--- What this task involves ---
Output only the lines below that start at the line containing "yet delivered. -/" and end at the line containing "before rigging. -/", with both ends kept.

Segment Start: Material provided

-- ==== Sys2Proof/Machine/Parts.lean ====
section
/-! DEFINITION. The parts of the panel's state beside its CSR registers and its memory: tack, boot flash and bring-up,
fuses and proof, clocks, power. Each field's docstring names the rule of spec/ that gives it. -/

namespace Sys2Proof.Machine

/-! ### Tack (spec/23_tack_management.md) -/

/-- A tack frame on its way (R522): FAULT, LOSS, CSR_RSP, DIST, HB and CONTROL frames that an agent has sent. -/
inductive TackFrame where
  | hb (site link slot : Nat)
  | loss (watcher lost slot : Nat)
  | fault (dst : Nat) (r : FaultRec)
  | csrRsp (dst site off : Nat) (value : Word)
  | dist (origin : Nat)
  | control (h : TackHeader) (c : Control)
  | flashFree
deriving DecidableEq, Repr

/-- One fold of R528: a code that an agent has reported less than 1 ms ago. -/
structure Fold where
  code : Nat
  since : Nat
  sev : Severity
  count : Nat
  /-- The record that was last raised. -/
  last : FaultRec
deriving DecidableEq, Repr

/-- A tack agent (R521–R528). -/
structure Agent where
  /-- R522, 8 bits, reset 0: the sequence number of the agent's next frame. -/
  nextId : Nat := 0
  /-- R523, 9 bits each, reset none: last accepted ID + 1 of each origin. -/
  seen : SMap Nat := []
  /-- R525, reset 0: slots missed in a row on each link. -/
  misses : SMap Nat := []
  /-- R528, reset none: folds open. -/
  folds : List Fold := []
  /-- R525, 4 bits, reset 3: the value of ERR_HB_CFG.MISS that PD last flooded. -/
  miss : Nat := 3
  /-- R526, reset none: links that PD has marked down. -/
  down : List Nat := []
deriving DecidableEq, Repr

/-- One cached reply of R530. -/
structure Reply where
  txid : Nat
  op : Nat
  status : Nat
  body : List Byte
deriving DecidableEq, Repr

/-- What TD keeps for one manager (R530, R532, R533). -/
structure Manager where
  /-- R530, reset none: the replies to its last 64 requests, newest first. -/
  cache : List Reply := []
  /-- R532, reset none: SEQ and number of sends of its unacknowledged events. -/
  unacked : List (Nat × Nat) := []
  /-- R533, reset 0: TELEM datagrams sent. -/
  telems : Nat := 0
  /-- R533, reset none: slur counts of the regions at the last TELEM. -/
  slurBase : SMap Nat := []
deriving DecidableEq, Repr

/-- The state of the tack side (R521–R537). -/
structure Tack where
  /-- R521, reset none: the agents by site. -/
  agents : SMap Agent := []
  /-- R522, reset none: frames sent and not yet delivered. -/
  frames : List TackFrame := []
  /-- R526, reset none: LOSS frames received and not yet resolved: (watcher, lost die, slot). -/
  losses : List (Nat × Nat × Nat) := []
  /-- R526, reset none: dies that were dark or in a reset and have sent no HB since. -/
  awaitHb : List Nat := []
  /-- R532, 1,024 records, reset none: TD's event queue, oldest first, with SEQ. -/
  events : List (Nat × FaultRec) := []
  /-- R532, 32 bits, reset 0: SEQ of the next event. -/
  nextSeq : Nat := 0
  /-- R532, reset none: panel time of the last 0x1107. -/
  overflowAt : Option Nat := none
  /-- R530, reset none: panel time of the last 0x1106. -/
  refusedAt : Option Nat := none
  /-- R532, reset none: change events noted for managers (mode, READY, lock-up phase, merge, takeover by bit number). -/
  changes : List Nat := []
  /-- R530–R533, reset none: TD's record of each manager. -/
  managers : SMap Manager := []
  /-- R531, reset 0: unsolicited IDENT datagrams sent. -/
  idents : Nat := 0
  /-- R535, reset false: panel settings have been obtained. -/
  settings : Bool := false
  /-- R340, R499, R535, reset none: the rigging settings: role + 4 × ETH_MODE of each port. -/
  rigging : SMap Nat := []
  /-- R342, R535, 12 bits, reset 0xFFF: the panel ID that tack writes to the link dies before rigging. -/
  panelId : Nat := 0xFFF
  /-- R261, R535, reset 10,667: the LPDDR5X data rate of the rigging settings, in MT/s. -/
  memRate : Nat := 10667
deriving DecidableEq, Repr

/-! ### Boot, flash, fuses and proof (spec/02, 21, 24) -/

/-- What the panel is doing at bring-up (R492, R496). -/
inductive BootPhase where
  /-- Unpowered, or PANEL_RST_N low: only the corner domains are up (R492). -/
  | held
  /-- The boot ROM waits for a recovery image (R494). -/
  | rom
  /-- Steps 7 and 8: power waves and proof (R42). -/
  | waves
  /-- Steps 9 to 14 (R496). -/
  | rigging
  /-- Step 15: READY. -/
  | ready
  /-- Both PD and AD bad: no step after 9 runs (R44). -/
  | stopped
deriving DecidableEq, Repr
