-- ==== Sys2Proof/Machine/Regs.lean ====
section
/-! DEFINITION. The CSR registers of every die: one named field constant per register field the chapters give, and one
table row per register with its block, width, the dies that implement it, its field types and its reset value. The block
bases are R509's (spec/22_host_interface.md); the base of AZL is a DESIGN CHOICE (notes/assumptions/3.md). -/

namespace Sys2Proof.Machine

/-- The seven kinds of die (R10, R13). -/
inductive DieClass where
  | compute | link | memory | pd | hd | td | ad
deriving DecidableEq, Repr

/-- The register field types of R5. -/
inductive FieldType where
  | rw | ro | w1c | w1s | wo | rc
deriving DecidableEq, Repr

/-- A register field: byte offset of its register in the die's CSR window, its lowest bit, its width, and the range of
R564 (`hi = 0`: the description gives none). -/
structure Fld where
  off : Nat
  lsb : Nat
  width : Nat
  lo : Nat := 0
  hi : Nat := 0
deriving DecidableEq, Repr

/-- A field of a register with its type and its reset value. -/
structure FieldRow where
  lsb : Nat
  width : Nat
  type : FieldType
  reset : Nat
deriving DecidableEq, Repr

/-- One register, or an array of registers: the offset of the first in the CSR window, the width of one in bits, the
dies that implement it, whether AD's copy follows PD's, and up to two array dimensions (count, stride in bytes). -/
structure RegRow where
  off : Nat
  bits : Nat
  dies : List DieClass
  mirror : Bool
  dims : List (Nat × Nat)
  fields : List FieldRow
deriving DecidableEq, Repr

namespace Csr
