-- ==== Sys2Proof/Machine/Security.lean ====
section
/-! DEFINITION. Keys, signatures and attestation (spec/24): firmware images, owner records and attestation reports. -/

namespace Sys2Proof.Machine

/-- KEY_ID of a compressed key: the first 8 bytes of its SHA-384 (R538). -/
def keyId (key : List Byte) : List Byte := sliceBytes (Config.sha384 key) 0 8

/-- The KEY_ID and the 96 bytes of r and s in a signature block (R386). -/
def sigKeyId (block : List Byte) : List Byte := sliceBytes block 0 8
def sigBytes (block : List Byte) : List Byte := sliceBytes block 8 96

/-- All bytes are zero. -/
def allZero (bs : List Byte) : Bool := bs.all fun b => b = 0

/-! ### Firmware images (R541–R544) -/

/-- The flash address of an image: 0 A, 1 B (R493). -/
def imageBase (img : Nat) : Nat := if img = 0 then 0x0100000 else 0x2100000

/-- The header of an image in the flash (R541). -/
def Panel.imageHeader (p : Panel) (img : Nat) : List Byte := p.flashRead (imageBase img) 0x80

/-- The legality of an image's header: MAGIC, VERSION, TARGET, LENGTH and the reserved bytes (R541, R542). -/
def imageLegal (h : List Byte) : Bool :=
  let len := leAt h 0x10 8
  sliceBytes h 0 4 = [0x4B, 0x59, 0x46, 0x57] && leAt h 4 2 = 0x0100 && leAt h 8 4 = 0x4B500007
    && 0x80 + 104 ≤ len && len ≤ 0x2000000 && (len - 104) % 64 = 0
    && leAt h 6 1 / 16 = 0 && leAt h 7 1 = 0 && allZero (sliceBytes h 0x49 55)

/-- The vendor slot whose hash an image's key matches, if it is unrevoked (R542). -/
def Panel.vendorSlot (p : Panel) (key : List Byte) : Option Nat :=
  p.fuses.vendor.findIdx? fun k => !k.data.isEmpty && !k.revoked && k.data = Config.sha384 key

/-- What verification of an image answers (R542): the vendor slot, or the fault code. -/
def Panel.verifyImage (p : Panel) (img : Nat) : Except Nat Nat :=
  let h := p.imageHeader img
  if !imageLegal h then .error 0x0F03
  else
    let len := leAt h 0x10 8
    let key := sliceBytes h 0x18 49
    let block := p.flashRead (imageBase img + len - 104) 104
    match p.vendorSlot key with
    | none => .error 0x0F03
    | some slot =>
      if sigKeyId block ≠ keyId key then .error 0x0F03
      else if !Config.ecdsaValid key (Config.sha384 (p.flashRead (imageBase img) (len - 104))) (sigBytes block) then
        .error 0x0F03
      else if leAt h 0x0C 4 < p.fuses.minSvn then .error 0x0F05
      else .ok slot

/-- Whether an image passes verification (R542). -/
def Panel.imageOk (p : Panel) (img : Nat) : Bool :=
  match p.verifyImage img with
  | .ok _ => true
  | .error _ => false

/-- The SVN of an image (R541). -/
def Panel.imageSvn (p : Panel) (img : Nat) : Nat := leAt (p.imageHeader img) 0x0C 4

/-- The revoke bits of the vendor slots, as SEC_STATUS.VENDOR_REV shows them. -/
def slotBits (l : List KeySlot) (f : KeySlot → Bool) : Nat :=
  ((List.range 4).map fun i => 2 ^ i * flag (f (nth l i {}))).sum

/-- SEC_STATUS, SEC_MIN_SVN and SEC_OWNER_ID mirror the fuse banks (spec/24, SEC registers). -/
def Panel.showFuses (p : Panel) : Panel :=
  p.each [sitePD, siteAD] fun p s =>
    let p := p.setField s Csr.SEC_STATUS_OWNER_EN (slotBits p.fuses.owner (·.enrolled))
    let p := p.setField s Csr.SEC_STATUS_OWNER_REV (slotBits p.fuses.owner (·.revoked))
    let p := p.setField s Csr.SEC_STATUS_VENDOR_REV (slotBits p.fuses.vendor (·.revoked))
    let p := p.setField s Csr.SEC_MIN_SVN p.fuses.minSvn
    p.each (List.range 4) fun p i =>
      let k := nth p.fuses.owner i {}
      p.setField s (Csr.SEC_OWNER_ID i) (if k.data.isEmpty then 0 else leNat (keyId k.data))

/-- At READY on an image that is not on trial, MIN_SVN rises to the lower SVN of the two images that pass verification
(R543), and the revoke bits the running image names are burned, never the slot that verified it, once both images verify
under another slot (R544). -/
def Panel.raiseMinSvn (p : Panel) : Panel :=
  let ok := [0, 1].filter fun i => p.imageOk i
  let floor := match ok with
    | [] => p.fuses.minSvn
    | i :: is => is.foldl (fun m j => min m (p.imageSvn j)) (p.imageSvn i)
  let p := if p.fuses.minSvn < floor then
      ({ p with fuses := { p.fuses with minSvn := min 64 floor } } : Panel).raise p.primary 0x0F0B
    else p
  let slots := [0, 1].filterMap fun i =>
    match p.verifyImage i with
    | .ok s => some s
    | .error _ => none
  let burn (i : Nat) : Bool :=
    bitOf p.boot.imageRevoke i && i ≠ p.boot.imageSlot && slots.length = 2 && !hasNat slots i
  let vendor := (List.range 4).map fun i =>
    let k := nth p.fuses.vendor i {}
    if burn i then { k with revoked := true } else k
  ({ p with fuses := { p.fuses with vendor := vendor } } : Panel).showFuses

/-! ### Owner keys (R545–R549) -/

/-- The owner slot of a KEY_ID, when it is enrolled and unrevoked (R548). -/
def Panel.ownerSlot (p : Panel) (id : List Byte) : Option Nat :=
  p.fuses.owner.findIdx? fun k => k.enrolled && !k.revoked && keyId k.data = id

/-- Whether an owner record may be accepted (R546): `pldm` says how it arrived. -/
def Panel.ownerRecordOk (p : Panel) (pldm : Bool) (r : List Byte) : Bool :=
  let op := leAt r 4 1
  let slot := leAt r 5 1
  let block := sliceBytes r 0x48 104
  let k := nth p.fuses.owner slot {}
  let noneEnrolled := p.fuses.owner.all fun k => !k.enrolled
  let shape := sliceBytes r 0 4 = [0x4B, 0x59, 0x4F, 0x4B] && (op = 1 || op = 2) && slot < 4 && leAt r 6 2 = 0
    && leAt r 8 8 = Config.serial.toNat && allZero (sliceBytes r 0x41 7)
    && (op = 1 || allZero (sliceBytes r 0x10 49))
  let signed := match p.ownerSlot (sigKeyId block) with
    | some i => Config.ecdsaValid (nth p.fuses.owner i {}).data (Config.sha384 (r.take 0x48)) (sigBytes block)
    | none => false
  let auth := if noneEnrolled then pldm && op = 1 && allZero block else signed
  let slotState :=
    if op = 1 then !k.enrolled
    else k.enrolled && !k.revoked
      && ((List.range 4).any fun i => i ≠ slot && (nth p.fuses.owner i {}).enrolled && !(nth p.fuses.owner i {}).revoked)
  shape && auth && slotState && p.dieState sitePD = 0 && p.dieState siteAD = 0
    && !p.isSet sitePD Csr.FRM_STATUS_BUSY

/-- Processes an owner record (R546, R547): refused with 0x0F08, or the fuses of PD and then AD are programmed and read
back; a mismatch burns the slot's revoke bit on both and raises 0x0F0A, and a completed change raises 0x0F09. -/
def Panel.ownerRecord (p : Panel) (pldm : Bool) (r : List Byte) (readBack : Bool) : Panel :=
  if !p.ownerRecordOk pldm r then p.raise p.primary 0x0F08
  else
    let slot := leAt r 5 1
    let k := nth p.fuses.owner slot {}
    let k := if leAt r 4 1 = 1 then { k with data := sliceBytes r 0x10 49, enrolled := true } else { k with revoked := true }
    let k := if readBack then k else { k with revoked := true }
    let p := ({ p with fuses := { p.fuses with owner := setNth p.fuses.owner slot k } } : Panel).showFuses
    p.raise p.primary (if readBack then 0x0F09 else 0x0F0A)

/-! ### Attestation (R550, R551) -/

/-- The regions locked up, as a mask. -/
def Panel.regionMask (p : Panel) : Nat :=
  (allRegions.map fun r => 2 ^ r * flag (p.isSet sitePD (Csr.FRM_R_STATE_STATE r))).sum

/-- The forme-set digest (R551). -/
def Panel.formeSetDigest (p : Panel) : List Byte :=
  Config.sha384 (allRegions.flatMap fun r =>
    if bitOf p.regionMask r then
      leBytes 1 r ++ leBytes 4 (p.field sitePD (Csr.FRM_R_SEQ r)) ++ SMap.get (fun _ => []) p.fuses.formeDigest r
    else [])

/-- The 216 bytes of an attestation report before its signature block (R550). -/
def Panel.attestBody (p : Panel) (nonce : List Byte) : List Byte :=
  let ad := flag (p.primary = siteAD)
  [0x4B, 0x59, 0x41, 0x54] ++ leBytes 2 0x0100 ++ leBytes 1 ad
    ++ leBytes 1 (p.plan.flags % 2 + 2 * p.field sitePD Csr.PWR_RST_STATUS_TRIAL)
    ++ leBytes 8 Config.serial.toNat ++ leBytes 8 p.now ++ sliceBytes nonce 0 32
    ++ sliceBytes p.boot.imageHash 0 48 ++ leBytes 4 p.boot.imageSvn
    ++ leBytes 1 (p.boot.imageSlot % 4 + 4 * slotBits p.fuses.vendor (·.revoked))
    ++ leBytes 1 (slotBits p.fuses.owner (·.enrolled) + 16 * slotBits p.fuses.owner (·.revoked))
    ++ leBytes 2 p.regionMask ++ sliceBytes p.formeSetDigest 0 48
    ++ leBytes 48 (p.field sitePD Csr.BST_FP_DIGEST) ++ leBytes 4 (p.field sitePD Csr.BST_FP_SEQ)
    ++ leBytes 4 (p.field sitePD Csr.PWR_BOOT)

/-- An attestation request is in progress. -/
def Panel.attesting (p : Panel) : Bool := p.now < p.boot.attestUntil

/-- The acting primary die signs a report over a nonce into SEC_REPORT (R550), which takes a free time of at most 5 ms; a request
while another is in progress is refused with 0x0F0C. -/
def Panel.attest (p : Panel) (nonce : List Byte) : Panel :=
  if p.attesting then p.raise p.primary 0x0F0C
  else
    let body := p.attestBody nonce
    let (d, p) := p.draw 550 32
    let p := p.modBoot fun b => { b with attestUntil := p.now + d % 6250001 }
    let who := flag (p.primary = siteAD)
    let report := body ++ keyId (Config.identityKey who) ++ sliceBytes (Config.ecdsaSign who (Config.sha384 body)) 0 96
    (p.setField p.primary Csr.SEC_REPORT (leNat report)).setFlag p.primary Csr.SEC_STATUS_REPORT_VALID true

/-! ### The command -/

/-- OWNER_RECORD (R546): an owner record over PLDM (`record` is its bytes), or the one in LPDDR5X at SEC_CMD_ADDR;
`readBack` says whether the fuses read back what was written. -/
def execOwnerRecord (pldm : Bool) (record : List Byte) (readBack : Bool) (s : State) :
    Host.Outcome State Fault Refusal :=
  .next (s.reads fun m p =>
    let r := if pldm then record else m.read (p.field p.primary Csr.SEC_CMD_ADDR) 176
    (p.ownerRecord pldm r readBack).setFlag p.primary Csr.SEC_CTRL_CMD false)

end Sys2Proof.Machine
end

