/-! ### Relocations (R378) -/

/-- V of a relocation for the site of its target (R378). -/
def relocValue (kind cl site : Nat) : Nat :=
  match kind with
  | 1 => site
  | 2 => sliceAddr site cl 0
  | _ => 0x200000000000 + site * 0x1000000

/-- The panel address in the staged forme of the word that a relocation patches, and its bytes (R376, R378). -/
def relocSource (m : Mem) (im : ImageDesc) (w : Nat) : Nat × Nat :=
  if bitOf w 31 then
    let k := bitsOf w 16 5
    (im.at_ + ceilDiv (coreStart m im k) 64 * 64 + 4 * bitsOf w 0 14, 4)
  else (im.at_ + 0x1000 + bitsOf w 0 31, 8)

/-- The value that a relocation puts into its field, before it is cut to WIDTH. -/
def relocSum (m : Mem) (im : ImageDesc) (a site : Nat) : Nat :=
  let (src, n) := relocSource m im (m.nat (a + 4) 4)
  bitsOf (m.nat src n) (m.nat (a + 9) 1) (m.nat (a + 0xA) 1)
    + relocValue (m.nat (a + 8) 1) (m.nat (a + 0xC) 1) site / 2 ^ m.nat (a + 0xB) 1

/-- 0x010E: a relocation overflows under an imposition that places its target. -/
def FormeCtx.relocBad (x : FormeCtx) : List FormeBad :=
  x.regs.flatMap fun d => (recsOf x.m d.sections 9).filterMap fun (s, i, a) =>
    match d.image (x.m.nat a 2) with
    | some im =>
      let spill := d.imps.any fun p => match p.siteOf (x.m.nat (a + 2) 2) with
        | some site => 2 ^ x.m.nat (a + 0xA) 1 ≤ relocSum x.m im a site
        | none => false
      if spill then some (0x010E, s.index, i) else none
    | none => some (0x010E, s.index, i)

/-! ### Impositions, homes and bands (R365, R373–R375) -/

/-- An imposition is legal for its region. -/
def FormeRegion.impOk (d : FormeRegion) (m : Mem) (x : FormeSection) : Bool :=
  let i := impositionOf m x
  let kinds := (x.recs m).map fun r => m.nat r.2 1
  let rising := (kinds.zip (kinds.drop 1)).all fun q => q.1 ≤ q.2
  let sites := i.places.map (·.2)
  rising && (kinds.filter fun k => k = 0).length = 1 && x.imp < d.rec_.impCount
    && (if i.ikind = 1 then d.rec_.sites.contains i.lost && !sites.contains i.lost else i.lost = 0xFFFF)
    && i.places.all (fun q => (d.image q.1).isSome && d.rec_.sites.contains q.2) && noRepeat sites
    && noRepeat (i.places.map (·.1)) && i.idle.all (fun q => d.rec_.sites.contains q.1 && !sites.contains q.1)
    && noRepeat (i.idle.map (·.1))
    && (x.imp ≠ d.rec_.defaultImp || (i.ikind = 0 && i.places.all fun q => match d.image q.1 with
        | some im => im.home = q.2
        | none => false))

/-- Bands follow one another without gap or overlap from `e` % to 100 % (R375). -/
def bandsFrom : Nat → List Band → Bool
  | e, [] => e = 101
  | e, b :: bs => b.lo = e && b.lo ≤ b.hi && b.hi ≤ 100 && bandsFrom (b.hi + 1) bs

/-- The bands cover 4 % to 100 % in order with no gap or overlap, and name draw impositions (R375). -/
def FormeRegion.bandsOk (d : FormeRegion) : Bool :=
  bandsFrom 4 d.bands && d.bands.all fun b => match d.imp b.imp with
    | some i => i.ikind = 0
    | none => false

/-- W and HOME are distinct and homes lie in SITES (R365). -/
def FormeRegion.homesOk (d : FormeRegion) : Bool :=
  noRepeat (d.images.map (·.work)) && noRepeat (d.images.map (·.home)) && d.images.all fun im => d.rec_.sites.contains im.home

/-- 0x010F. -/
def FormeCtx.impBad (x : FormeCtx) : List FormeBad :=
  x.regs.flatMap fun d =>
    let secs := ofType d.sections 7
    let one (t : Nat) : Nat := nth ((ofType d.sections t).map (·.index)) 0 0
    (secs.filterMap fun s => if d.impOk x.m s then none else some (0x010F, s.index, 0))
      ++ (if d.homesOk then [] else [(0x010F, one 8, 0)])
      ++ (if d.bandsOk then [] else [(0x010F, one 0xF, 0)])
      ++ (if (List.range d.rec_.impCount).all fun i => (d.imp i).isSome then [] else [(0x010F, one 7, 0)])

/-! ### State and test controls -/

/-- 0x0110; in PARK no lock-up starts (spec/20). -/
def FormeCtx.stateBad (x : FormeCtx) : List FormeBad :=
  let bad := if x.kind = 0 then !x.p.noForme
    else x.regs.any (fun d => !x.p.lockedUp d.region) || x.m.nat (x.b + 0x56) 1 ≠ x.p.fabric.containMode
  if bad || x.p.field sitePD Csr.DRW_STATUS_MODE = 0 then [(0x0110, 0, 0)] else []

/-- 0x0111. -/
def FormeCtx.testBad (x : FormeCtx) : List FormeBad :=
  if x.regs.any fun d => d.rec_.sites.any fun s =>
      x.p.isSet s Csr.CLK_CTRL_COUPLE_OFF || x.p.isSet s Csr.DEN_CTRL_INJECT || x.p.isSet s Csr.SPA_CTRL_INJECT
        || x.p.isSet s Csr.SPA_CTRL_META_INJECT then [(0x0111, 0, 0)] else []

Segment End: Material provided

--- Result ---
  /-- R522, reset none: frames sent and not yet delivered. -/
  frames : List TackFrame := []
  /-- R526, reset none: LOSS frames received and not yet resolved: (watcher, lost die, slot). -/
  losses : List (Nat × Nat × Nat) := []
  /-- R526, reset none: dies that were dark or in a reset and have sent no HB since. -/
  awaitHb : List Nat := []
  /-- R532, 1,024 records, reset none: TD's event queue, oldest first, with SEQ. -/
  events : List (Nat × FaultRec) := []
  /-- R532, 32 bits, reset 0: SEQ of the next event. -/
  nextSeq : Nat := 0
  /-- R532, reset none: panel time of the last 0x1107. -/
  overflowAt : Option Nat := none
  /-- R530, reset none: panel time of the last 0x1106. -/
  refusedAt : Option Nat := none
  /-- R532, reset none: change events noted for managers (mode, READY, lock-up phase, merge, takeover by bit number). -/
  changes : List Nat := []
  /-- R530–R533, reset none: TD's record of each manager. -/
  managers : SMap Manager := []
  /-- R531, reset 0: unsolicited IDENT datagrams sent. -/
  idents : Nat := 0
  /-- R535, reset false: panel settings have been obtained. -/
  settings : Bool := false
  /-- R340, R499, R535, reset none: the rigging settings: role + 4 × ETH_MODE of each port. -/
  rigging : SMap Nat := []
  /-- R342, R535, 12 bits, reset 0xFFF: the panel ID that tack writes to the link dies before rigging. -/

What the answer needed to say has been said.